Hello all,
I have constructed phylogenetic trees for my data set using three different approaches, namely MP, ML, and BI. When I submited the paper, one reviewer commented our phylogenetic approaches below.
I still do not really understand why MP is used to reconstruct phylogenetic trees, because BI and ML are used as well. It is of course a matter of choice, but if MP is used with molecular data, molecular evolution should be implemented as well as possible in the analysis, e.g. via adjusted Ti/Tv, step matrices, ... ideally not using ML to define the values used, else just use ML to make the tree if the analysis is feasible, as it is the case here
In my analysis with MP, I had gaps treated as the fifth base, so it's not allowed to set Ti/Tv step matrices because of conflicts of the two settings. Can you tell what phylogenetic approaches you generally use? Also, can you suggest how to respond this comment? Thanks.
Yongjie
Interesting precedent........ crowdsourcing reviewer responses !
MP is a relatively outdated method. I guess the reviewer meant that you should stick to ML and BI only, as they are apparently statistically more robust. NJ is old too, but if you do prefer NJ, Clearcut is the state-of-art program to do NJ in 2014. Nowadays computing power is no longer a big issue for ML (if still for BI). FastTree or ExaML can build tree upon tons of sequences in a short time. If there are some sites that may be saturated, you should remove them from the dataset.
This is a bit of a late comment, but while BI and ML are great methods under the right circumstances, I do feel that these methods have more issues than many are willing to admit or take the time to examine. Both require the making of assumptions. Assumptions about substitution models, assumptions about rate heterogeneity and how to deal with it, assumptions that a single model will be appropriate along all edges of the tree etc. While MP is indeed an older method, in this age of abundant sequence data if one can identify a subset of informative sites in an alignment that are likely to have undergone only a single character state change (there are ways of doing this), MP may actually be very effective. This enables one to avoid making too many assumptions and this can be a good thing. Let us not throw out the baby with the bathwater on parsimony-based analysis.
First of all, how diverged are your sequences?
If they are all very closely related and you aren't too worried about sites having changed more than once then MP is fine - though I'd still add confidence scores of some kind after bootstrapping. I like MP for closely related taxa because the assumptions made in stating explicit substitution models are avoided.
If your sequences represent taxa that are millions of years diverged then I wouldn't bother with MP and would stick with a method that can deal with the potential of double- and back-mutation and the like, id est ML or Bayesian tree building (or even NJ building - this often gets overlooked but it performs comparably to ML a lot of the time and is A LOT faster to run). With these, of course, you will need to be sure that the substitution model you have used is suitable too, so maybe use ModelTest if you haven't already.
Thanks for your reply.
I have two data sets. One is the alignment from different isolates of a species; the other is the alignment from closely-related species. The former has 8.3% of variable sites; the latter has 23.1% of variable sites. Do you think if my using the three approaches (MP, BI, ML) is appropriate?
Yongjie
To me, the first data set with the lower number of variable sites seems appropriate for MP - providing you are relatively happy to live with the fact that MP will not successfully deal with sites that are more rapidly evolving than others.

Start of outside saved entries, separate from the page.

-- ==== Sys2Proof/Laws/Operations.lean ====
section
/-! SUPPORT. For each shared operation one lemma that says everything it can do, to be cited in place of unfolding it. -/

namespace Sys2Proof.Machine

/-! ### Timers, values and slots -/

/-- An expiry is the effect of a running timer, or nothing. -/
theorem onExpiry_cases (timer : Timer) (effect : State → State) (s : State) :
    (timer.isSome = true ∧ onExpiry timer effect s = effect s) ∨ (timer = none ∧ onExpiry timer effect s = s) := by
  cases timer <;> simp [onExpiry]

/-- A counter advanced is one more, or stays at 65535 or above. -/
theorem bump_cases (n : Nat) : (n < 65535 ∧ bump n = n + 1) ∨ (65535 ≤ n ∧ bump n = n) := by
  unfold bump; split <;> omega

/-- A clamped value lies in the range, and is the value itself where that lies in it. -/
theorem clampInt_spec {low high : Int} (h : low ≤ high) (v : Int) :
    low ≤ clampInt low high v ∧ clampInt low high v ≤ high ∧
      (low ≤ v → v ≤ high → clampInt low high v = v) ∧ (v < low → clampInt low high v = low) ∧
      (high < v → clampInt low high v = high) := by
  unfold clampInt; split <;> (try split) <;> omega

/-- A move toward a goal ends between the value and the goal, at most a step from the value. -/
theorem moveToward_spec (value goal up down : Nat) :
    moveToward value goal up down ≤ value + up ∧ value ≤ moveToward value goal up down + down ∧
      (value ≤ goal → value ≤ moveToward value goal up down ∧ moveToward value goal up down ≤ goal) ∧
      (goal ≤ value → goal ≤ moveToward value goal up down ∧ moveToward value goal up down ≤ value) := by
  unfold moveToward; split <;> (try split) <;> omega

/-- The entry of a slot after a slot was written. -/
theorem slotAt_set {α : Type} (slots : List (Option α)) (i n : Nat) (e : Option α) (hi : i < slots.length) :
    slotAt (slots.set i e) n = if n = i then e else slotAt slots n := by
  unfold slotAt
  by_cases h : n = i
  · subst h; simp [hi]
  · simp [h, Ne.symm h]

/-- A slot found by a test holds an entry that meets it, and no lower slot does. -/
theorem findSlot_some {α : Type} {slots : List (Option α)} {test : α → Bool} {i : Nat} (h : findSlot slots test = some i) :
    i < slots.length ∧ (∃ e, slotAt slots i = some e ∧ test e = true) ∧
      ∀ n e, n < i → slotAt slots n = some e → test e = false := by
  unfold findSlot at h
  obtain ⟨hi, ht, hlow⟩ := List.findIdx?_eq_some_iff_getElem.mp h
  refine ⟨hi, ?_, ?_⟩
  · obtain ⟨e, he, hte⟩ := Option.any_eq_true_iff_get _ _ |>.mp ht |>
      fun ⟨h₁, h₂⟩ => (⟨_, Option.some_get h₁ |>.symm, h₂⟩ : ∃ e, _ = some e ∧ test e = true)
    exact ⟨e, by simp [slotAt, hi, he], hte⟩
  · intro n e hn he
    have hn' : n < slots.length := Nat.lt_trans hn hi
    have := hlow n hn
    have hget : slots[n] = some e := by simpa [slotAt, hn'] using he
    simpa [hget] using this

/-- No slot found by a test: no entry meets it. -/
theorem findSlot_none {α : Type} {slots : List (Option α)} {test : α → Bool} (h : findSlot slots test = none) :
    ∀ n e, slotAt slots n = some e → test e = false := by
  intro n e he
  unfold findSlot at h
  have hall := List.findIdx?_eq_none_iff.mp h
  have hn : n < slots.length := by
    by_contra hn
    simp [slotAt, Nat.le_of_not_lt hn] at he
  have hget : slots[n] = some e := by simpa [slotAt, hn] using he
  have := hall _ (List.getElem_mem hn)
  simpa [hget] using this

/-! ### The transmit queue (R169 to R173, R179) -/

/-- Fixing a head does nothing, or fixes the first request with exponent 3, no attempt and a drawn backoff. -/
theorem fixHead_cases (s : State) :
    fixHead s = s ∨
      (s.line.contention = .unfixed ∧ s.line.queue ≠ [] ∧ s.line.idleFour = true ∧
        fixHead s =
          { s.afterDraw with line := { s.line with contention := .fixed 3 0 (.counting (s.backoffUnits 3)) } }) := by
  unfold fixHead
  split
  · rename_i h₁ h₂
    split
    · rename_i h₃; exact .inr ⟨h₁, by simp [h₂], h₃, rfl⟩
    · exact .inl rfl
  · exact .inl rfl

/-- A request inserted by rank stands behind all of its rank and lower rank numbers, before the first of a higher one. -/
theorem insertByRank_split (q : Queued) (l : List Queued) :
    ∃ before after, l = before ++ after ∧ insertByRank q l = before ++ q :: after ∧
      (∀ x ∈ before, rank x.request ≤ rank q.request) ∧ ∀ x ∈ after.head?, rank q.request < rank x.request := by
  induction l with
  | nil => exact ⟨[], [], rfl, rfl, by simp, by simp⟩
  | cons x rest ih =>
    unfold insertByRank
    split
    · rename_i h; exact ⟨[], x :: rest, rfl, rfl, by simp, by simpa using h⟩
    · rename_i h
      obtain ⟨before, after, h₁, h₂, h₃, h₄⟩ := ih
      refine ⟨x :: before, after, by simp [h₁], by simp [h₂], ?_, h₄⟩
      intro y hy
      rcases List.mem_cons.mp hy with rfl | hy
      · omega
      · exact h₃ y hy

/-- A request inserted by rank makes the queue one longer and loses none. -/
theorem insertByRank_perm (q : Queued) (l : List Queued) : (insertByRank q l).Perm (q :: l) := by
  obtain ⟨before, after, h₁, h₂, -⟩ := insertByRank_split q l
  rw [h₂, h₁]
  exact List.perm_middle

/-- A request that enters is numbered, makes the queue one longer, and changes nothing else of the interface. -/
theorem enter_spec (l : LineInterface) (r : Request) :
    (l.enter r).queue.Perm (⟨r, l.entries⟩ :: l.queue) ∧
      l.enter r = { l with queue := (l.enter r).queue, entries := l.entries + 1 } := by
  refine ⟨?_, rfl⟩
  unfold LineInterface.enter
  split
  · rename_i x rest _ h
    simp only [h]
    exact ((insertByRank_perm _ _).cons x).trans (List.Perm.swap _ _ _)
  · exact insertByRank_perm _ _

/-- A request offered: not taken in this phase, held as the follow-on, already there, or in need of a slot. -/
theorem offer_cases (r : Request) (s : State) :
    (takesRequest s.phase r = false ∧ offer r s = s) ∨
      (heldOnce r = true ∧ s.line.holds r = true ∧ s.line.sendingRequest = some r ∧ r ≠ .callJoin ∧
        offer r s = { s with line := { s.line with followOn := true } }) ∨
      (heldOnce r = true ∧ s.line.holds r = true ∧ offer r s = s) ∨
      (takesRequest s.phase r = true ∧ (heldOnce r = true → s.line.holds r = false) ∧
        offer r s = enterOrDisplace r s) := by
  unfold offer
  split
  · rename_i h; exact .inl ⟨by simpa using h, rfl⟩
  · rename_i h
    split
    · rename_i h₂
      simp only [Bool.and_eq_true] at h₂
      split
      · rename_i h₃
        simp only [Bool.and_eq_true, decide_eq_true_eq] at h₃
        exact .inr (.inl ⟨h₂.1, h₂.2, h₃.1, h₃.2, rfl⟩)
      · exact .inr (.inr (.inl ⟨h₂.1, h₂.2, rfl⟩))
    · rename_i h₂
      refine .inr (.inr (.inr ⟨by simpa using h, ?_, rfl⟩))
      intro hr
      simpa [hr] using h₂

/-- A request in need of a slot: it enters, displaces the victim, or is refused. -/
theorem enterOrDisplace_cases (r : Request) (s : State) :
    (s.line.queue.length < 8 ∧ enterOrDisplace r s = fixHead { s with line := s.line.enter r }) ∨
      (8 ≤ s.line.queue.length ∧
        (let counted := s.count (fun c => { c with queueRefusals := bump c.queueRefusals })
        (∃ v, s.line.victim (rank r) = some v ∧
          enterOrDisplace r s = fixHead { counted with line := (counted.line.displace v).enter r }) ∨
        (s.line.victim (rank r) = none ∧ enterOrDisplace r s = counted))) := by
  unfold enterOrDisplace
  split
  · rename_i h; exact .inl ⟨h, rfl⟩
  · rename_i h
    refine .inr ⟨by omega, ?_⟩
    cases hv : s.line.victim (rank r) with
    | some v => exact .inl ⟨v, rfl, rfl⟩
    | none => exact .inr ⟨rfl, rfl⟩

/-- A withdrawal: of a notice being sent its follow-on, of the fixed head the head with the next one fixed, and of any
other request the request itself. -/
theorem withdraw_cases (r : Request) (s : State) :
    (s.line.sendingRequest = some r ∧ withdraw r s = { s with line := { s.line with followOn := false } }) ∨
      (s.line.sendingRequest ≠ some r ∧ s.line.contention ≠ .unfixed ∧ (∃ q ∈ s.line.queue.head?, q.request = r) ∧
        withdraw r s = fixHead { s with line := s.line.dropHead }) ∨
      (s.line.sendingRequest ≠ some r ∧
        withdraw r s =
          { s with line := { s.line with queue := s.line.queue.filter (fun q => decide (q.request ≠ r)) } }) := by
  unfold withdraw
  split
  · rename_i h; exact .inl ⟨by simpa using h, rfl⟩
  · rename_i h
    have hs : s.line.sendingRequest ≠ some r := by simpa using h
    split
    · rename_i e a ht x rest hc hq
      split
      · rename_i hx
        exact .inr (.inl ⟨hs, by simp [hc], by simp [hq, hx], rfl⟩)
      · rename_i hx
        exact .inr (.inr ⟨hs, by simp [hq, hx]⟩)
    · exact .inr (.inr ⟨hs, rfl⟩)

/-! ### The line (R163, R166, R174 to R178) -/

/-- A notice given by its fields: nothing before the framer's first idle, else its verdict acted on at its end. -/
theorem receive_cases (n : Notice) (s : State) :
    (s.framing = false ∧ receive n s = s) ∨
      (s.framing = true ∧ receive n s = applyVerdict (judgeNotice n) (lineIdleThree s)) := by
  unfold receive; cases h : s.framing <;> simp

/-- The bytes collected: nothing before the framer's first idle, else their verdict acted on at the end; behind this node's
own notice what is broken is counted. -/
theorem receiveBytes_cases (raw : Collected) (s : State) :
    (s.framing = false ∧ (s.tailDisturbed = false ∨ judge raw ≠ .counted) ∧ receiveBytes raw s = s) ∨
      (s.framing = false ∧ s.tailDisturbed = true ∧ judge raw = .counted ∧
        receiveBytes raw s =
          (s.withLine { s.line with level := .idle (3 * byteTime) }).count
            (fun c => { c with badNotices := bump c.badNotices })) ∨
      (s.framing = true ∧ receiveBytes raw s = applyVerdict (judge raw) (lineIdleThree s)) := by
  unfold receiveBytes
  cases h : s.framing
  · by_cases hv : judge raw = .counted
    · cases ht : s.tailDisturbed <;> simp [hv, applyVerdict]
    · simp [hv]
  · simp

/-- A notice is sent whole when its time has run out while it is being sent. -/
theorem sentWhole_eq_some (l : LineInterface) (n : Notice) :
    l.sentWhole = some n ↔ ∃ e a, l.contention = .fixed e a (.sending n 0) := by
  unfold LineInterface.sentWhole
  split <;> simp_all

/-- The completion is due when the notice is sent whole and the line has been idle for 3 byte times (R177). -/
theorem noticeCompletion_mem_dueLine (s : State) :
    .noticeCompletion ∈ s.dueLine ↔
      s.line.queue ≠ [] ∧ s.line.sentWhole.isSome = true ∧ s.line.idleFor 3 = true := by
  unfold State.dueLine LineInterface.sentWhole dueIf
  cases s.line.contention with
  | unfixed => cases s.line.queue <;> simp
  | fixed e a head => cases head <;> cases s.line.queue <;> simp
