/-! ### The four tests (R91) -/

theorem beats_iff (a b : Candidate) : a.beats b = true ↔
    a.claim.root < b.claim.root ∨ (a.claim.root = b.claim.root ∧
      (a.claim.hops < b.claim.hops ∨ (a.claim.hops = b.claim.hops ∧
        ((a.latest = true ∧ b.latest = false) ∨ (a.latest = b.latest ∧
          ∃ p q, a.parent = some p ∧ b.parent = some q ∧ p < q))))) := by
  unfold Candidate.beats
  split
  · rename_i hroot
    simp [hroot]
  · rename_i hroot
    have hroot : a.claim.root = b.claim.root := not_not.mp hroot
    simp only [hroot, BitVec.lt_irrefl, true_and, false_or]
    split
    · rename_i hhops
      simp [hhops]
    · rename_i hhops
      have hhops : a.claim.hops = b.claim.hops := not_not.mp hhops
      simp only [hhops, Nat.lt_irrefl, true_and, false_or]
      split
      · rename_i hlatest
        cases ha : a.latest <;> cases hb : b.latest <;> simp_all
      · rename_i hlatest
        have hlatest : a.latest = b.latest := not_not.mp hlatest
        cases ha : a.parent <;> cases hb : b.parent <;> simp [hlatest]

theorem beats_irrefl (a : Candidate) : a.beats a = false := by
  rw [Bool.eq_false_iff, Ne, beats_iff]
  cases a.parent <;> simp

/-- The four tests prefer transitively. -/
theorem beats_trans {a b c : Candidate} (hab : a.beats b = true) (hbc : b.beats c = true) : a.beats c = true := by
  rw [beats_iff] at *
  rcases hab with hab | ⟨hroot, hab⟩
  · rcases hbc with hbc | ⟨hroot, -⟩
    · exact .inl (BitVec.lt_trans hab hbc)
    · exact .inl (hroot ▸ hab)
  · rcases hbc with hbc | ⟨hroot', hbc⟩
    · exact .inl (hroot ▸ hbc)
    · refine .inr ⟨hroot.trans hroot', ?_⟩
      rcases hab with hab | ⟨hhops, hab⟩
      · exact .inl (by omega)
      · rcases hbc with hbc | ⟨hhops', hbc⟩
        · exact .inl (by omega)
        · refine .inr ⟨hhops.trans hhops', ?_⟩
          rcases hab with ⟨ha, hb⟩ | ⟨hlatest, p, q, hp, hq, hpq⟩
          · rcases hbc with ⟨hb', -⟩ | ⟨hlatest, -⟩
            · exact absurd hb' (by simp [hb])
            · exact .inl ⟨ha, hlatest ▸ hb⟩
          · rcases hbc with ⟨hb, hc⟩ | ⟨hlatest', q', r, hq', hr, hqr⟩
            · exact .inl ⟨hlatest.trans hb, hc⟩
            · obtain rfl : q = q' := Option.some.inj (hq.symm.trans hq')
              exact .inr ⟨hlatest.trans hlatest', p, r, hp, hr, BitVec.lt_trans hpq hqr⟩

/-- The better of two candidates, as the search for the best keeps it. -/
def Candidate.better (best c : Candidate) : Candidate := if c.beats best then c else best

theorem beats_better {x best c : Candidate} (h : x.beats best = false) : x.beats (best.better c) = false := by
  unfold Candidate.better
  split
  · rename_i hc
    by_contra hx
    simp [beats_trans (by simpa using hx) hc] at h
  · exact h

theorem better_not_beaten (best c : Candidate) : c.beats (best.better c) = false := by
  unfold Candidate.better
  split
  · exact beats_irrefl c
  · rename_i hc
    simpa using hc

/-- The candidate kept while others are tried one after another is one of them, and none tried is preferred to it. -/
theorem foldl_better (l : List Candidate) (first : Candidate) :
    (l.foldl Candidate.better first = first ∨ l.foldl Candidate.better first ∈ l) ∧
      (∀ x : Candidate, x.beats first = false → x.beats (l.foldl Candidate.better first) = false) ∧
      ∀ c ∈ l, c.beats (l.foldl Candidate.better first) = false := by
  induction l generalizing first with
  | nil => simp
  | cons c rest ih =>
    obtain ⟨hmem, hkept, hrest⟩ := ih (first.better c)
    rw [List.foldl_cons]
    refine ⟨?_, fun x hx => hkept x (beats_better hx), fun x hx => ?_⟩
    · rcases hmem with h | h
      · have htwo : first.better c = c ∨ first.better c = first := by
          unfold Candidate.better
          split <;> simp
        rcases htwo with e | e
        · exact .inr (by rw [h, e]; exact List.mem_cons_self)
        · exact .inl (h.trans e)
      · exact .inr (List.mem_cons_of_mem c h)
    · rcases List.mem_cons.mp hx with rfl | hx
      · exact hkept x (better_not_beaten first x)
      · exact hrest x hx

The second data set seems inappropriate for MP to me unless you are going to remove sites that you think are rapidly evolving. I wouldn't bother with it to be honest - I'd just stick to methods that incorporate a substitution model (again, need to make sure you use something appropriate for your data and the only way to do that well is to estimate which model is appropriate from the data itself). I would use NJ, ML or BI.
What program do you prefer to use when building a NJ tree? As I know, some programs only allow limited numbers of models although I have never used NJ.
I use Geneious for NJ trees - mostly because the alignment viewer in this program is probably the best on the market. It gives you the option of several substitution models including HKY, TN and JC. If you decide to use NJ I should mention that publications seem to be biased against their use (much as they are with MP). I really wish they weren't as NJ often performs comparably with ML and is much faster to run.
I would disagree - distance based approaches, often corrected under the appropriate model of sequence evolution, are often the only feasible way to deal with high-throughput datasets with hundreds/thousands of taxa and thousdands/millions of bp.
RAxML and FastTree, however, are basically ubiquitous and are approximate-likelihood approaches.
As I said, I personally like NJ methods. Quick, and work quite well in most situations. Give it a try and see how it works for your needs.